(Instructions to follow) Return, exactly as written, every line from the first line of the data below through the line that contains "are held. -/".
──────── The data
-- ==== Sys2Proof/Config.lean ====
section
/-! DEFINITION. What an implementation or a launch fixes: the parameters of 00_scope.md section 3 (`MEMORY_SIZE`,
`MAX_AREAS`, `ENDIAN`, the initial memory contents) and the form in which memory contents are held. -/

namespace Sys2Proof

/-- `ENDIAN` (R11): the byte order a consumer of the block uses for words. No rule of the block depends on it. -/
inductive Endian where
  | little
  | big
deriving DecidableEq, Repr

/-- Memory contents as (address, byte) pairs. Canonical form: see `Memory.wf`. -/
abbrev Memory := List Host.Cell

/-- What an unlisted address reads as. DESIGN CHOICE, unsafe (assumption 2): R25 states no reset contents. -/
def Memory.blank : Byte := 0

/-- The canonical form: addresses strictly rising, and no entry equal to what an unlisted address reads as. -/
abbrev Memory.wf (m : Memory) : Prop :=
  m.Pairwise (fun x y => x.1 < y.1) ∧ ∀ c ∈ m, c.2 ≠ Memory.blank

/-- The inputs of construction (R165) with the implementation parameters that stay fixed for the instance. -/
structure Launch (w : Width) where
  /-- `MEMORY_SIZE`, the construction argument (R9, R24). -/
  memorySize : Word w
  /-- `MAX_AREAS` (R10). -/
  maxAreas : Nat
  /-- `ENDIAN` (R11). -/
  endian : Endian
  /-- `PMEM_INIT`, the contents of primary memory (R25, 92_eei_decisions.md D23). -/
  pmemInit : Memory
deriving DecidableEq, Repr

/-- The launch that `State.reset` stands for. DESIGN CHOICE, unsafe (assumptions 1 to 3): the spec gives these
values as arguments and names none; 4096 and 3 are those of the spec's own examples (95_test_vectors.md V6, P2). -/
def Launch.default : Launch .w32 where
  memorySize := 4096
  maxAreas := 3
  endian := .little
  pmemInit := []

end Sys2Proof
end

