/-- R151 for the response step of a codec command: the same four things, and nothing the command did is undone. The stage
in which the result waits for its step is the model's form of BUSY (assumptions 7 and 8). -/
def Obligations.ResponseStepEndsTheCommand : Prop :=
  ∀ (w : Width) (b : Block w) (op : CodecOp) (res : CodecResult w), b.phase = .busy op (.respond res) →
    ∃ (st : Status) (fields : Response w), step ⟨w, b⟩ =
        .next ⟨w, { b with phase := .idle, lastStatus := st, rsp := { fields with status := some st } }⟩ ∧
      fields.count = some (BitVec.ofNat 4 b.cnt) ∧ (fields.cur = if op.inMemory then some b.cur else none) ∧
      fields.region = none ∧ fields.offset = none ∧ fields.base = none ∧
      (st = .ok ↔ res = .encoded ∨ (∃ v, res = .decoded v) ∨ res = .failed .ok) ∧
      (∀ v, fields.value = some v ↔ res = .decoded v) ∧
      ((∃ v, res = .decoded v) → fields.kind = some b.kind ∧ fields.faultAddr = none) ∧
      (res = .encoded → fields.kind = none ∧ fields.faultAddr = none) ∧
      ∀ e, res = .failed e → st = e ∧ fields.kind = none ∧
        fields.faultAddr = if op.inMemory then some (if e = .tooWide then b.cur - 1 else b.cur) else none

/-! ### Steps, the host and the environment (R33 to R37, R167 to R169) -/

/-- A step at IDLE with a command waiting executes what the command word decodes to, with the request on the command port
and taken from what the host will do (the queue of actions is the model's own field, assumptions 15 and 26). -/
def Obligations.StepExecutesTheCommand : Prop :=
  ∀ (w : Width) (b : Block w) (r : Request w) (rest : List (HostAction w)) (i : Instr) (left : List Byte),
    b.phase = .idle → b.host = .command r :: rest → decode .command [r.cmd] = .ok (i, left) →
    i.wf = true ∧ step ⟨w, b⟩ = exec i ⟨w, { b with host := rest, port := r }⟩

/-- A step of a decode that gets a byte executes what the wire byte decodes to: from memory with the cursor moved past
it, from the stream with its answer consumed (the list of answers is the model's form, assumption 14). -/
def Obligations.StepExecutesTheWireByte : Prop :=
  ∀ (w : Width) (b : Block w) (x : Byte) (i : Instr) (left : List Byte), decode .wire [x] = .ok (i, left) →
    (b.phase = .busy .decM .transfer → b.live = true → b.byteAt b.cur.toNat = some x →
      step ⟨w, b⟩ = exec i ⟨w, { b with cur := b.cur + 1 }⟩) ∧
    (∀ rest, b.phase = .busy .decS .transfer → b.stream.attached = true → b.stream.reads = .byte x :: rest →
      step ⟨w, b⟩ = exec i ⟨w, { b with stream := { b.stream with reads := rest } }⟩)

/-- The block does nothing until the host acts, and fetches nothing on its own (R167). -/
def Obligations.NothingHappensWithoutTheHost : Prop :=
  ∀ (w : Width) (b : Block w) (n : Nat), b.phase = .idle → b.host = [] → run n ⟨w, b⟩ = .next ⟨w, b⟩

/-- At BUSY nothing but the block acts (R36, R176): the host's actions, which stand in the model's own queue (assumption
15), wait, the region map stays, and storage changes only in the byte behind `CUR`, and only for ENC.M. -/
def Obligations.OnlyTheBlockActsAtBusy : Prop :=
  ∀ (w : Width) (b : Block w) (op : CodecOp) (stage : Stage w), b.phase = .busy op stage →
    b.pmem.wf → b.hostMem.wf → ∀ t, step ⟨w, b⟩ = .next t →
    ∃ c : Block w, t = ⟨w, c⟩ ∧ c.host = b.host ∧ c.areas = b.areas ∧ c.nextFree = b.nextFree ∧
      c.memorySize = b.memorySize ∧ c.live = b.live ∧ c.port = b.port ∧
      ∀ q, c.readSlot q ≠ b.readSlot q →
        op = .encM ∧ ∃ region offset, b.resolve b.cur.toNat 1 .byte = .found region offset q

/-- Reading a response register (R33): a fault where the VALID bit is clear (assumption 27), otherwise no change
(assumption 22). -/
def Obligations.OnlyValidFieldsCanBeRead : Prop :=
  ∀ (w : Width) (b : Block w) (f : ResponseField) (rest : List (HostAction w)), b.ready → b.host = .readResponse f :: rest →
    (b.rsp.read f = none → step ⟨w, b⟩ = .fault (.invalidResponse f)) ∧
    (∀ v, b.rsp.read f = some v → step ⟨w, b⟩ = .next ⟨w, { b with host := rest }⟩)

/-- An area is the host's buffer itself (R37, held as in assumption 12): what the host stores in its buffer at IDLE is at
once the byte of the area's address. -/
def Obligations.AreasAreTheHostsBuffer : Prop :=
  ∀ (w : Width) (b : Block w) (i : Nat) (r : Area w) (j : Nat) (x : Byte) (rest : List (HostAction w)),
    b.ready → b.regionsWf → b.hostMem.wf → b.areas[i]? = some r → j < r.size.toNat →
    b.host = .hostStore (r.data + j) x :: rest →
    ∃ c, step ⟨w, b⟩ = .next ⟨w, c⟩ ∧ c.byteAt (r.base.toNat + j) = some x ∧
      c = { b with host := rest, hostMem := c.hostMem }

/-- After release no command is taken and no address is backed (R168); a new machine starts from R165 with no area
(R169), and only after a release (R166). What stays beside R165's values, after release and in the new machine, is the
model's choice (assumptions 17 to 19). -/
def Obligations.ReleaseEndsTheMachine : Prop :=
  (∀ (w : Width) (b : Block w) (rest : List (HostAction w)), b.ready → b.host = .release :: rest →
    ∃ c, step ⟨w, b⟩ = .next ⟨w, c⟩ ∧ c = { b with host := rest, live := false } ∧ ∀ a, c.byteAt a = none) ∧
  (∀ (w : Width) (b : Block w) (i : Instr), b.live = false → i.channel = .command →
    exec i ⟨w, b⟩ = .refused .released) ∧
  ∀ (w : Width) (b : Block w) (size : Word w) (contents : Memory) (rest : List (HostAction w)),
    b.phase = .idle → b.host = .construct size contents :: rest →
    (b.live = true → step ⟨w, b⟩ = .refused .resetWithoutRelease) ∧
    (b.live = false → legalMemorySize size = true → legalContents size contents = true → 1 ≤ b.maxAreas →
      step ⟨w, b⟩ = .next ⟨w, { Block.construct ⟨size, b.maxAreas, b.endian, contents⟩ with
        stream := b.stream, hostMem := b.hostMem, host := rest }⟩)

/-- R146: the numeric codes, pairwise distinct, and none above 7. -/
def Obligations.StatusCodes : Prop :=
  Status.ok.code = 0 ∧ Status.ioError.code = 1 ∧ Status.tooWide.code = 2 ∧ Status.invalidAddress.code = 3 ∧
    Status.unalignedAddress.code = 4 ∧ Status.areaTableFull.code = 5 ∧ Status.addressSpaceExhausted.code = 6 ∧
    Status.badCommand.code = 7 ∧ (∀ s t : Status, s.code = t.code → s = t) ∧ ∀ s : Status, s.code.toNat ≤ 7

/-! ### Reset and the invariant -/

/-- R165: what construction leaves, for every launch the model does not refuse. -/
def Obligations.ResetValues : Prop :=
  ∀ (w : Width) (l : Launch w), l.wf = true →
    ∃ b : Block w, State.launch w l = .next ⟨w, b⟩ ∧ b.memorySize = l.memorySize ∧ b.areas = [] ∧
      b.nextFree.toNat = l.memorySize.toNat ∧ b.acc = 0 ∧ b.off = 0 ∧ b.cnt = 0 ∧ b.kind.bit = 0 ∧ b.rem = 0 ∧
      b.bits = 0 ∧ b.cur = 0 ∧ b.phase = .idle ∧ b.lastStatus.code = 0 ∧ (∀ f, b.rsp.read f = none) ∧
      b.pmem = l.pmemInit ∧ b.ready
────────────────
(Solution to this exercise)
-- ==== Sys2Proof/Config.lean ====
section
/-! DEFINITION. What an implementation or a launch fixes: the parameters of 00_scope.md section 3 (`MEMORY_SIZE`,
`MAX_AREAS`, `ENDIAN`, the initial memory contents) and the form in which memory contents are held. -/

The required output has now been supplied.